“What to do with the house” is often the most difficult issue for separating or divorcing families to resolve. There is no simple answer or formula. The problem is a complicated mixture of financial and emotional issues.
Generally speaking, the following are the four options to consider:
- Sell now
- Sell later, and one occupies with the children until sale
- Transfer ownership from one spouse to the other, with a refinance buy- out, cash payment or trade
- Rent it to a third party and share the income until sale
In court cases judges can order the house sold immediately, or they can order that one of the spouses (almost always the spouse who has residential custody of the children) stay in the house until the children graduate from high school, or some other time.
In Mediation and Collaborative Law, the parties, not a judge, make those decisions themselves.
For most families, the major questions to consider before deciding what to do with the house are:
- Can the parent staying in the house afford the expenses of keeping it up, even with reasonable child support and/or alimony?
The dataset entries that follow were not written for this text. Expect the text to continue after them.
-- ==== Sys2Proof/Machine/State.lean ====
section
/-! DEFINITION. The state of the module as plain data: every register, memory, queue and record that spec/ names, and
the fields of the model's own that say whose turn it is (INVENTORY.md, State; notes/assumptions/1.md to 8.md). -/

namespace Sys2Proof.Machine

open Sys2Proof

/-- Why the machine stops with a fault. -/
inductive Fault where
  /-- Raised by a Dunros word that is run with nobody to run it: `State.cur` names no weave and no prologue
  sequencer, or one that does not exist. Safe: the spec gives a word no effect without an issuing weave (R18). -/
  | noIssuer
  deriving DecidableEq, Repr

/-- Why a step has no meaning. -/
inductive Refusal where
  /-- Raised by an arm of `exec` whose instruction has no meaning yet. Safe. -/
  | notModelled (mnemonic : String)
  deriving DecidableEq, Repr

/-- Where a lane stands (R33, R37). -/
inductive LaneStatus where
  /-- running. -/
  | live
  /-- a helper lane of a quad that has not wholly exited. -/
  | helper
  /-- has left. -/
  | exited
  deriving DecidableEq, Repr

/-- The state of an asynchronous operation as its handles read it (R19). -/
inductive OpState where
  | pending
  | resolved (status : Word)
  | cancelled
  deriving DecidableEq, Repr

/-- The engines, numbered as the save area numbers them (R217). -/
inductive Engine where
  | la
  | sq
  | ls
  | ste
  | mx
  | bc
  | ce
  | se
  | nne
  | xe
  | fe
  deriving DecidableEq, Repr

/-- A neighbour spill lease (R231). -/
inductive LeaseState where
  | none
  | neighbour
  | memory
  | lost
  deriving DecidableEq, Repr

/-- BSTAT selector 0 (R284). -/
inductive BondState where
  | none
  | forming
  | formed
  | dissolving
  | lost
  | surrendered
  deriving DecidableEq, Repr

/-- The states of a mapped queue (R401). -/
inductive SlotState where
  | idle
  | waiting
  | ready
  | active
  deriving DecidableEq, Repr

/-- Why a lane is held at its word. A hold of the first group ends when its condition clears and the word then issues again; a hold of the second group ends when the event it names releases the lane. -/
inductive Hold where
  /-- a read of a Pending handle (R73). -/
  | handleRead (h : Nat)
  /-- HWAIT, with the records it waits on, or 0 and a status fixed already (R204). -/
  | hwait (recs : List (Nat × Word)) (dst : Operand)
  /-- a command or HMOV that names a Pending handle (R21, R207). -/
  | destPending (h rec : Nat)
  /-- the store queue is full (R224). -/
  | queueFull
  /-- waits for an empty store queue (R226, R227, R383). -/
  | queueBusy
  /-- a flag count would reach 16 (R25). -/
  | flagFull (f : Nat)
  /-- a read of fpsw or FLAGCNT waits for LL results (R162, R215). -/
  | llOut
  /-- CVDECL.new while signatures stand (R202). -/
  | roundNew (c : Nat)
  /-- RTAKE (R210). -/
  | ringEmpty (j : Nat)
  /-- STEPRD.ge (R348). -/
  | stepGe (n : Word)
  /-- BLEASE waits for a bond (R278). -/
  | bondForming
  /-- a second share of one round (R255, R279). -/
  | shareBound
  /-- a TKMRG of the weave is Pending (R371). -/
  | tkmrgOut
  /-- LPOLL (R389). -/
  | slotEmpty (n : Nat)
  /-- a load waits for a queued store that covers it in part (R122). -/
  | forwarding
  /-- a row or plane is busy with earlier matrix operations (R239). -/
  | earlierOps
  /-- OPFENCE (R256). -/
  | opFence
  /-- FENCE.acq waits for queued RATOMs (R127, R319). -/
  | acqWait
  /-- NSPL and NFIL while a lease is pushed to memory (R233). -/
  | leasePush
  /-- a scratchpad bank wakes (R449). -/
  | bankWake
  /-- BSEAM.pair waits for its partner (R274). -/
  | seamAsk (dir : Nat)
  /-- every waiter record of the slice is in use (R322). -/
  | waiterFull (q : Nat)
  /-- a way of a slice wakes (R315). -/
  | sliceWake
  /-- a command, here its record, that found its engine's queue full (R294, R362). -/
  | cmdQueue (rec : Nat)
  /-- at the gang barrier (R209). -/
  | gbar
  /-- at the cohort barrier (R209). -/
  | cbar
  /-- SIGN.w (R203). -/
  | signW (c : Nat) (round : Half)
  /-- waits for the firmware's reply (R213). -/
  | sysc (service : Half)
  /-- at the escapement (R383). -/
  | xstep (h : Option Nat)
  /-- parked by QPARK (R322). -/
  | parkedOn (q dst : Nat)
  /-- DADD and DSET lanes (R346). -/
  | performed
  /-- a precise fault waits for the handler (R58). -/
  | secondFault
  /-- after SYSC 0x0001 (R427). -/
  | saved
  /-- FENCE.full (R227). -/
  | fenceWait
  deriving DecidableEq, Repr

/-- A parked lane (R153). -/
structure Park where
  /-- The page-fault tickets the lane waits on (R153). -/
  tickets : List Nat := []
  /-- The faulting access (R153). -/
  kind : AccessKind := .read
  /-- The faulting address (R153). -/
  va : Dbl := 0
  deriving DecidableEq, Repr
- Are the parents committed to keeping the children in the same school district (If “yes” see #4 and #5 below)
- What would be the difference in the parents’ living expenses if the house were kept by one of them, or sold? Would it be cheaper to buy two smaller residences where both parents can have room for the kids?
If the present house is very big, or very expensive, it may be better for the family to sell, and then buy or rent two smaller, less expensive, residences in the same school district.
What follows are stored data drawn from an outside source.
/-! ### The pager's instructions (R235, R236) -/

/-- The walk of PGMAP down to level `to_`: the address of the entry, when every table above it exists (R235 check 7). -/
def State.pgmapWalk (s : State) (p va to_ table : Nat) : Nat → Option Nat
  | 0 => none
  | level + 1 =>
    let at_ := table + 8 * bits va (9 * level + 20) (9 * level + 12)
    if !s.populated at_ || inMmio at_ || (s.refuser (8 * p + 5) at_ 8 (if level = to_ then .write else .read)).isSome then none
    else if level = to_ then some at_
    else
      let e := memQword s.mem at_
      if bit e 0 && !bit e 4 && tableOk e then State.pgmapWalk s p va to_ (bits e 47 12 * 4096) level else none

/-- The level of a leaf of size SZ (R144). -/
def leafLevel (sz : Nat) : Nat := match sz with | 0 => 0 | 1 => 0 | 2 => 1 | _ => 2

/-- PGMAP's status and the address of the entry. -/
def State.pgmapCheck (s : State) (k : Ctx) (va ent c : Nat) : Nat × Nat :=
  let p := k.part
  let t := (s.part p).trans
  let q (i : Nat) : Nat := s.regionWord p c i
  let sz := bits ent 6 5
  let n := pageBytes sz
  let pa := bits ent 47 12 * 4096
  if !(decide (c < t.rtcount) && bit (q 4) 35) then (1, 0)
  else if (s.launch k.launch).queue ≠ bits (q 4) 31 16 then (2, 0)
  else if !(decide (q 0 ≤ va) && decide (va + n ≤ q 1)) then (3, 0)
  else if !(decide (q 2 ≤ pa) && decide (pa + n ≤ q 3)) then (4, 0)
  else if !bit ent 0 || (bit ent 1 && !bit (q 4) 32) || (bit ent 2 && !bit (q 4) 33) || (bit ent 3 && !bit (q 4) 34) then (5, 0)
  else if !bit ent 4 || !s.leafOk (leafLevel sz) ent || va % n ≠ 0 then (6, 0)
  else match s.pgmapWalk p va (leafLevel sz) (t.ptroot * 4096) 5 with
    | none => (7, 0)
    | some a => (0, a)

/-- PGMAP. -/
def execPgmap (w : F3) (s : State) : Out :=
  weaveOnly s fun k =>
    let g := s.gang k.gk
    let vals := [w.a, nextReg w.a 1, w.b, nextReg w.b 1, w.srcC]
    s.runWord k
      { legal := f3Legal g w isS isPairS isPairS (some isSorConst) false false false (w.mods == 0) && inDemand g w.a 2 && inDemand g w.b 2
        engine := .ls, guarded := true, pred := w.pred.toNat, neg := w.neg, srcs := vals } fun e act s =>
      once act s fun s =>
        let va := e.pairAt s.ops w.a 0
        let ent := (pair (e.rd s.ops 1 w.b 0) (e.rd s.ops 5 (nextReg w.b 1) 0)).toNat
        let (st, at_) := s.pgmapCheck k va ent (e.rd s.ops 2 w.srcC 0).toNat
        let s := if st ≠ 0 then s
          else
            let s := (List.range (if bits ent 6 5 = 1 then 16 else 1)).foldl (fun s i => s.commitWrite (at_ + 8 * i) (bytesOf 8 ent)) s
            s.tlbDrop k.part va (pageBytes (bits ent 6 5)) fun t => t.meets va (pageBytes (bits ent 6 5))
        (s.modWeave k.wk fun x => x.wrMask w.dst act fun _ => BitVec.ofNat 32 st).advance k act

/-- A lane whose tickets are closed goes on: it retries its access. -/
def Lane.unpark (l : Lane) (t : Nat) : Lane :=
  match l.parked with
  | none => l
  | some p =>
    let ts := p.tickets.filter (· != t)
    { l with parked := if ts.isEmpty then none else some { p with tickets := ts } }

/-- The front end's read that waits on a ticket fails: its packet completes with 0x30, detail 0x03 (R452). -/
def State.failFrontReads (s : State) (t : Nat) : State :=
  let s := s.launches.foldl (fun s e =>
    if e.2.depTickets.contains t then (s.modLaunch e.1 fun x => { x with depTickets := [] }).endLaunch e.1 0x330#32 else s) s
  let s := s.parts.foldl (fun s e => match e.2.prologue with
    | some x => if x.tickets.contains t then s.endPrologue e.1 (prologueFault 0x10) else s
    | none => s) s
  { s with
    slots := s.slots.mapVals fun _ e => e.map fun x => if x.tickets.contains t then { x with tickets := [], refused := true } else x
    pendingOrder := s.pendingOrder.map fun x => if x.tickets.contains t then { x with tickets := [], refused := true } else x }

/-- Fails the lanes of a weave that wait on a ticket: fault 0x10 with a detail, at each lane's address (R236). -/
def State.failParked (s : State) (wk t detail : Nat) (status : Word) : State :=
  let w := s.weave wk
  let ls := (List.range 32).filter fun l => match (w.lane l).parked with
    | some p => p.tickets.contains t
    | none => false
  ls.foldl (fun s l =>
    let x := w.lane l
    match x.parked with
    | none => s
    | some p =>
      let st := xlatStatus detail p.kind 0 ||| (status &&& 0x1C0000#32)
      let s := s.modWeave wk fun w => w.modLane l fun y => { y with parked := none }
      s.raise wk { status := st, mask := maskOf fun i => i == l, addr := p.va, resume_ := if x.hdr then x.pc ||| 1 else x.pc }) s

/-- The status with which a command that waits on a ticket fails: DETAIL, the KIND of its own access and LEVEL (R154); a
GDIST reports its candidate in their place, and a TKMRG 0 (R364, R370). -/
def AsyncOp.failStatus (o : AsyncOp) (detail : Nat) (status : Word) : Word :=
  match o.instr with
  | .gdist _ => statusOf 0x10 detail ||| BitVec.ofNat 32 (o.unit % 2 ^ 16 * 2 ^ 16)
  | .tkmrgSt _ | .tkmrgLd _ => statusOf 0x10 detail
  | _ => xlatStatus detail o.waitKind 0 ||| (status &&& 0x1C0000#32)

/-- Closes a ticket: parked lanes, commands and front-end reads retry; or, with a detail, they fail. -/
def State.closeTicket (s : State) (t : Nat) (fail : Option Nat) : State :=
  let tk := Table.get {} s.tickets t
  let s := { s with tickets := s.tickets.erase t }
  match fail with
  | none =>
    let cores := (s.weaves.filter fun e => e.2.lanes.any fun l => match l.2.parked with
      | some p => p.tickets.contains t
      | none => false).map fun e => ((s.gang e.2.gang).core, (s.gang e.2.gang).part)
    let s := cores.foldl (fun s c => s.acquire c.1 c.2) s
    { s with
      weaves := s.weaves.mapVals fun _ w => { w with
        lanes := w.lanes.mapVals fun _ l => l.unpark t
        lease := { w.lease with tickets := w.lease.tickets.filter (· != t) } }
      ops := s.ops.mapVals fun _ o => { o with tickets := o.tickets.filter (· != t) }
      launches := s.launches.mapVals fun _ l => { l with depTickets := l.depTickets.filter (· != t) }
      slots := s.slots.mapVals fun _ e => e.map fun x => { x with tickets := x.tickets.filter (· != t) }
      pendingOrder := s.pendingOrder.map fun x => { x with tickets := x.tickets.filter (· != t) }
      parts := s.parts.mapVals fun _ p => { p with prologue := p.prologue.map fun x => { x with tickets := x.tickets.filter (· != t) } } }
  | some d =>
    let s := s.weaves.foldl (fun s e => s.failParked e.1 t d tk.status) s
    let s := s.ops.foldl (fun s e =>
      if e.2.tickets.contains t then (s.modOp e.1 fun o => { o with tickets := [] }).failOp e.1 (e.2.failStatus d tk.status) else s) s
    let s := s.weaves.foldl (fun s e => if e.2.lease.tickets.contains t then s.loseLease e.1 0x10#32 tk.va else s) s
    s.failFrontReads t

/-- PGDONE: a release at `.pkg` first. -/
def execPgdone (w : F3) (s : State) : Out :=
  weaveOnly s fun k =>
    let gt := lsGate (s.gang k.gk) w isS isS isUnused (modsIn w.mods 1) [w.a]
    s.runWord k { gt with guarded := true } fun e act s =>
      once act s fun s =>
        let n := (e.rd s.ops 0 w.a 0).toNat
        let answer (s : State) (v : Word) : State := (s.modWeave k.wk fun x => x.wrMask w.dst act fun _ => v).advance k act
        match s.tickets.find n with
        | none => answer s 1
        | some t =>
          if t.part ≠ k.part then answer s 1
          else if (s.launch k.launch).queue ≠ bits (s.regionWord k.part t.region 4) 31 16 then answer s 2
          else if !e.w.sq.isEmpty then s.holdIssue k e .queueBusy
          else answer (s.closeTicket n (if w.mods.getLsbD 0 then some 0 else none)) 0

end Sys2Proof.Machine
end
- Are the children very attached to the house? Have they lived in it all of their lives? Would it be overly disruptive or upsetting for them to move?
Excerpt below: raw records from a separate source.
-- ==== Sys2Proof/Machine/Stamps.lean ====
section
/-! DEFINITION. The stamp engine (spec/14_stamps.md, R335 to R355). -/

namespace Sys2Proof.Machine

open Sys2Proof

/-! ### Decay (R335, R336) -/

def rne32Mul (a b : Word) : Word := (fmul32 .rn false a b).1

/-- Square and multiply over the bits of `d` from bit `i` on: `n` bits, power `p`, base `b`. -/
def powerFrom (d : Nat) (p b : Word) (i : Nat) : Nat → Word
  | 0 => p
  | n + 1 => powerFrom d (if bit d i then rne32Mul p b else p) (rne32Mul b b) (i + 1) n

/-- The factor power f^d of R335. -/
def factorPower (f : Word) (d : Nat) : Word := powerFrom d 0x3F800000#32 f 0 24

/-- The age of a stamp at a step, mod 2^24. -/
def stampAge (step : Nat) (stamp : Nat) : Nat := (step % 2 ^ 24 + 2 ^ 24 - stamp % 2 ^ 24) % 2 ^ 24

def outOfWindow (d : Nat) : Bool := decide (2 ^ 23 ≤ d)

/-- The fields of a stamped word (R94). -/
def stampedVal (w : Nat) : Word := BitVec.ofNat 32 w
def stampedStamp (w : Nat) : Nat := bits w 55 32
def stampedIndex (w : Nat) : Nat := bits w 63 56
def stampedWord (v : Word) (step fi : Nat) : Nat := v.toNat + step % 2 ^ 24 * 2 ^ 32 + fi % 256 * 2 ^ 56

/-- Factor `i` of a partition; an unlisted one is 1.0. -/
def Stamp.factor (t : Stamp) (i : Nat) : Word := Table.get 0x3F800000#32 t.ft i

/-- The decay of a word at a step: 1.0 when it is out of window (R336). -/
def Stamp.decay (t : Stamp) (w : Nat) : Word :=
  let d := stampAge t.step.toNat (stampedStamp w)
  if outOfWindow d then 0x3F800000#32 else factorPower (t.factor (stampedIndex w)) d

/-! ### The word operations (R341 to R347) -/

/-- The gate of a data instruction: `d` is DST, which DADD and DSET read. -/
def steGate (g : Gang) (w : F3) (dst b : Operand → Bool) (ok guarded : Bool) (vals : List Operand) : Gate :=
  { legal := f3Legal g w dst isPair b none false true (b (.v 1)) ok && inDemand g w.a 2
    engine := .ste, guarded := guarded, pred := w.pred.toNat, neg := w.neg
    srcs := [w.a, nextReg w.a 1] ++ vals, regs := vregsOf ([w.a, nextReg w.a 1] ++ vals), holds := holdsOf w
    drops := if vals.isEmpty then vregsOf [w.dst] else [] }

/-- A queued store or operation touches [pa, pa+8). -/
def Weave.sqTouches (w : Weave) (pa n : Nat) : Bool := w.sq.any fun e => !e.kind.isScratch && e.touches pa n

/-- DLD and DRAW: the words that the lanes read, then the writes that `val` makes of each; a lane whose word is out of
window takes the window fault later. -/
def State.stampRead (s : State) (k : Ctx) (e : Env) (act : BitVec 32) (w : F3) (n : Nat) (val : Stamp → Nat → List Word) (window : Bool) : State :=
  let s0 := s
  let uni := isS w.a
  let m := if uni then maskOf fun l => some l == (lanesOf (act &&& ~~~k.helpers)).head? else act
  if uni && (act &&& ~~~k.helpers) == 0 then s.advance k act
  else
    let addr (l : Nat) : Nat := e.pairAt s.ops w.a l
    let (s, a) := s.checkLanes k m addr 8 8 .read true
    if a.pass.any fun r => (s.weave k.wk).sqTouches r.2 8 then s0.holdIssue k e .forwarding
    else if a.pass.any fun r => s.sliceWakes r.2 then s0.holdIssue k e .sliceWake
    else
      let g := s.gang k.gk
      let t := (s.part k.part).stamp
      let got := a.pass.map fun r => (r.1, leNat (s.viewBytes k.part g.tag r.2 8))
      let s := a.pass.foldl (fun s r => (s.l1Fresh k.core k.part g.tag r.2 8).count k.part r.2 4 (k.core / 256)) s
      let ls (l : Nat) : List Nat := if uni then (if perLane w.dst then lanesOf act else [0]) else [l]
      let ws : List LLWrite :=
        (got.flatMap fun r => (ls r.1).flatMap fun l => (val t r.2).zipIdx.map fun (v, j) => { dst := nextReg w.dst j, lane := l, val := v }) ++
        (lanesOf (zeroHelpers k (if uni then 0 else act) a.pass)).flatMap fun l => (List.range n).map fun j => { dst := nextReg w.dst j, lane := l, val := 0 }
      let id := (s.weave k.wk).nextId
      let bad : List WinFault := if !window then [] else got.flatMap fun r =>
        let d := stampAge t.step.toNat (stampedStamp r.2)
        if outOfWindow d then (if uni then lanesOf (act &&& ~~~k.helpers) else (if k.helpers.getLsbD r.1 then [] else [r.1])).map fun l =>
          { lane := l, addr := BitVec.ofNat 64 (addr r.1), detail := BitVec.ofNat 32 d, ll := some id } else []
      let (free, s) := s.takeFree 128
      let s := if ws.isEmpty && act != 0 then s
        else s.modWeave k.wk fun x => { x.issueLL free k.run ws false 0 true with win := x.win ++ bad }
      let all (f : List (Nat × Word × Nat)) : List (Nat × Word × Nat) :=
        if uni then f.flatMap fun x => (lanesOf (act &&& ~~~k.helpers)).map fun l => (l, x.2) else f
      let a := { a with fault := all a.fault, park := if uni then a.park.flatMap fun x => (lanesOf (act &&& ~~~k.helpers)).map fun l => (l, x.2) else a.park }
      s.finishAcc k (act &&& ~~~(maskOfPairs a.fault ||| maskOfPairs a.park)) a .read

/-- DLD. -/
def execDld (w : F3) (s : State) : Out :=
  weaveOnly s fun k =>
    s.runWord k (steGate (s.gang k.gk) w isVS isUnused (w.mods == 0 && (isS w.a || isV w.dst)) false []) fun e act s =>
      s.stampRead k e act w 1 (fun t v =>
        [if outOfWindow (stampAge t.step.toNat (stampedStamp v)) then stampedVal v else rne32Mul (stampedVal v) (t.decay v)]) true

/-- DRAW. -/
def execDraw (w : F3) (s : State) : Out :=
  weaveOnly s fun k =>
    let g := s.gang k.gk
    let gt := steGate g w isPair isUnused (w.mods == 0 && (isS w.a || isV w.dst) && inDemand g w.dst 2) false []
    s.runWord k { gt with drops := vregsOf [w.dst, nextReg w.dst 1] } fun e act s =>
      s.stampRead k e act w 2 (fun _ v => [BitVec.ofNat 32 v, BitVec.ofNat 32 (v / 2 ^ 32)]) false

/-- DADD and DSET: one store-queue entry; the lanes are held until it is performed (R346), and with them those whose
predicate failed, which have gone past the word (notes/assumptions/112.md). -/
def State.stampWrite (s : State) (k : Ctx) (e : Env) (act : BitVec 32) (w : F3) (kind : SqKind) (acc : AccessKind) : State :=
  let uni := isS w.a
  let v := act &&& ~~~k.helpers
  let m := if uni then maskOf fun l => some l == (lanesOf v).head? else v
  if v = 0 then s.advance k act
  else if (s.weave k.wk).sqFull then s.holdIssue k e .queueFull
  else
    let addr (l : Nat) : Nat := e.pairAt s.ops w.a l
    let (s, a) := s.checkLanes k m addr 8 8 acc true
    let items : List SqItem := a.pass.map fun r =>
      { lane := r.1, addr := r.2, va := BitVec.ofNat 64 (addr r.1), x := (e.rd s.ops 1 w.dst r.1).setWidth 64, y := (e.rd s.ops 2 w.b r.1).setWidth 64 }
    let s := items.foldl (fun s i => s.l1Drop k.core fun x => x.pline == i.addr / 64) s
    let held := if uni then (if items.isEmpty then 0 else v) else maskOfPairs a.pass
    let also := k.lanes &&& ~~~act
    let s := if items.isEmpty then s
      else (s.modWeave k.wk fun x =>
        { x with sq := x.sq ++ [{ kind := kind, items := items, mask := k.lanes, wait := held, also := also, tag := none }] }).holdLanes k (held ||| also) .performed
    let spread (f : List (Nat × Word × Nat)) : List (Nat × Word × Nat) := if uni then f.flatMap fun x => (lanesOf v).map fun l => (l, x.2) else f
    let a := { a with fault := spread a.fault, park := if uni then a.park.flatMap fun x => (lanesOf v).map fun l => (l, x.2) else a.park }
    s.finishAcc k (act &&& k.helpers) a acc

/-- A uniform pair allows only uniform sources (R341). -/
def stampUniform (w : F3) (srcs : List Operand) : Bool := isV w.a || !srcs.any perLane

/-- DADD. -/
def execDadd (w : F3) (s : State) : Out :=
  weaveOnly s fun k =>
    let at_ := w.mods.getLsbD 0
    let vals := if at_ then [w.dst, w.b] else [w.dst]
    s.runWord k (steGate (s.gang k.gk) w isVSConst (if at_ then isVS else isUnused) (modsIn w.mods 1 && stampUniform w vals) true vals)
      fun e act s => s.stampWrite k e act w (.dadd at_) .rmw

/-- DSET. -/
def execDset (w : F3) (s : State) : Out :=
  weaveOnly s fun k =>
    s.runWord k (steGate (s.gang k.gk) w isVSConst (fun o => isVS o || isInt o) (w.mods == 0 && stampUniform w [w.dst, w.b]) true [w.dst, w.b])
      fun e act s => s.stampWrite k e act w .dset .write

/-- Performs one DADD (R344): the word's new value, and the detail of a window fault. -/
def daddWord (t : Stamp) (at_ : Bool) (w : Nat) (x : Word) (tw : Nat) : Nat × Option Nat :=
  let step := t.step.toNat
  let e := stampAge step tw
  let d := stampAge step (stampedStamp w)
  let x := if at_ && !outOfWindow e then rne32Mul x (factorPower (t.factor (stampedIndex w)) e) else x
  let v := (ffma32 .rn false (stampedVal w) (t.decay w) x).1
  (stampedWord v step (stampedIndex w), if at_ && outOfWindow e then some e else if outOfWindow d then some d else none)

/-- Performs a DADD or DSET entry at the home slices, in ascending lane order; its lanes go on (R346). -/
def State.performStamp (s : State) (wk : Nat) (set at_ : Bool) (en : SqEntry) : State :=
  let g := s.gang (s.weave wk).gang
  let t := (s.part g.part).stamp
  let s := en.items.foldl (fun s i =>
    let w := memQword s.mem i.addr
    let r := if set then (stampedWord (loWord i.x) t.step.toNat i.y.toNat, none) else daddWord t at_ w (loWord i.x) (bits i.y.toNat 23 0)
    let s := ((s.commitWrite i.addr (bytesOf 8 r.1)).l1Fresh g.core g.part none i.addr 8).countOp g.part i.addr 8 (g.core / 256)
    match r.2 with
    | none => s
    | some d =>
      let ls := if en.items.length = 1 then lanesOf en.wait else [i.lane]
      s.modWeave wk fun x => { x with win := x.win ++ ls.map fun l => { lane := l, addr := i.va, detail := BitVec.ofNat 32 d, ll := none } }) s
  s.modWeave wk fun x => (x.passHeldIn en.wait .performed).modLanes en.also fun l => if l.hold = some .performed then { l with hold := none } else l

/-! ### Step and factor instructions (R348 to R350) -/

/-- The gate of a weave-acting word of the stamp engine. -/
def stepGate (g : Gang) (w : F3) (dst a b : Operand → Bool) (ok guarded : Bool) (vals : List Operand) : Gate :=
  { legal := f3Legal g w dst a b none false false false ok, engine := .ste, guarded := guarded, pred := w.pred.toNat, neg := w.neg, srcs := vals }

/-- A pair takes a 64-bit value, and the lanes go on. -/
def State.answer2 (s : State) (k : Ctx) (act : BitVec 32) (d : Operand) (v : Dbl) : State :=
  (s.modWeave k.wk fun x => (x.wrMask d act fun _ => loWord v).wrMask (nextReg d 1) act fun _ => hiWord v).advance k act

/-- STEPRD. -/
def execSteprd (w : F3) (s : State) : Out :=
  weaveOnly s fun k =>
    let g := s.gang k.gk
    s.runWord k (stepGate g w isPairS isUnused isUnused (w.mods == 0 && inDemand g w.dst 2) false []) fun _ act s =>
      onceReal k act s fun s => s.answer2 k act w.dst (s.part k.part).stamp.step

/-- STEPRD.ge. -/
def execSteprdGe (w : F3) (s : State) : Out :=
  weaveOnly s fun k =>
    let g := s.gang k.gk
    s.runWord k (stepGate g w isPairS isSorConst isUnused (w.mods == 1 && inDemand g w.dst 2) false [w.a]) fun e act s =>
      onceReal k act s fun s =>
        let step := (s.part k.part).stamp.step
        let n := e.rd s.ops 0 w.a 0
        if (loWord step - n).toNat < 2 ^ 31 then s.answer2 k act w.dst step else s.holdIssue k e (.stepGe n)

/-- STEPRD.pend. -/
def execSteprdPend (w : F3) (s : State) : Out :=
  weaveOnly s fun k =>
    let g := s.gang k.gk
    s.runWord k (stepGate g w isPairS isUnused isUnused (w.mods == 2 && inDemand g w.dst 2) false []) fun _ act s =>
      onceReal k act s fun s => s.answer2 k act w.dst (BitVec.ofNat 64 (s.part k.part).stamp.pend)

def State.modStamp (s : State) (p : Nat) (f : Stamp → Stamp) : State := s.modPart p fun q => { q with stamp := f q.stamp }

/-- The partition manager accepts a request for a solo boundary. -/
def Partition.askSolo (q : Partition) (clk : Dbl) : Partition := { q with solo := true, soloSince := clk }

/-- STEPADV: the partition manager answers. -/
def execStepadv (w : F3) (s : State) : Out :=
  weaveOnly s fun k =>
    s.runWord k (stepGate (s.gang k.gk) w isS isSorConst isUnused (w.mods == 0) true [w.a]) fun e act s =>
      onceReal k act s fun s =>
        let n := (e.rd s.ops 0 w.a 0).toNat
        if n = 0 ∨ 65536 < n then s.answer k act w.dst 1
        else if 2 ^ 20 < (s.part k.part).stamp.pend + n then s.answer k act w.dst 2
        else ((s.modStamp k.part fun t => { t with pend := t.pend + n }).modPart k.part fun q => q.askSolo s.clk).answer k act w.dst 0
- Is other suitable housing available in the same neighborhood, at reasonable cost?
- There are other financial entanglements if both husband and wife are on the same mortgage. The non-residential spouse’s credit can be affected.
- Can the spouse who is staying in the house qualify to refinance in his or her own name, taking the other’s name off the mortgage?
- Does the house need to be sold to pay off credit card, or other debt?
Is the house undervalued because of market conditions?
- Would it be better to wait to sell the house when the market improves?
- What are the tax implications upon sale?
In Mediation or Collaborative Law the husband and wife can work out what is best for their family, rather than leaving the decision to a judge. They can come up with creative solutions that a court would never consider. For instance, I mediated a case where the family of four lived in a condominium apartment that that had been combined years earlier from two adjoining apartments. The couple agreed to split the apartments back into two. The kids slept in the father’s apartment, but had dinner in the mother’s.
I will discuss other aspects of “what do we do with the house” in future posts.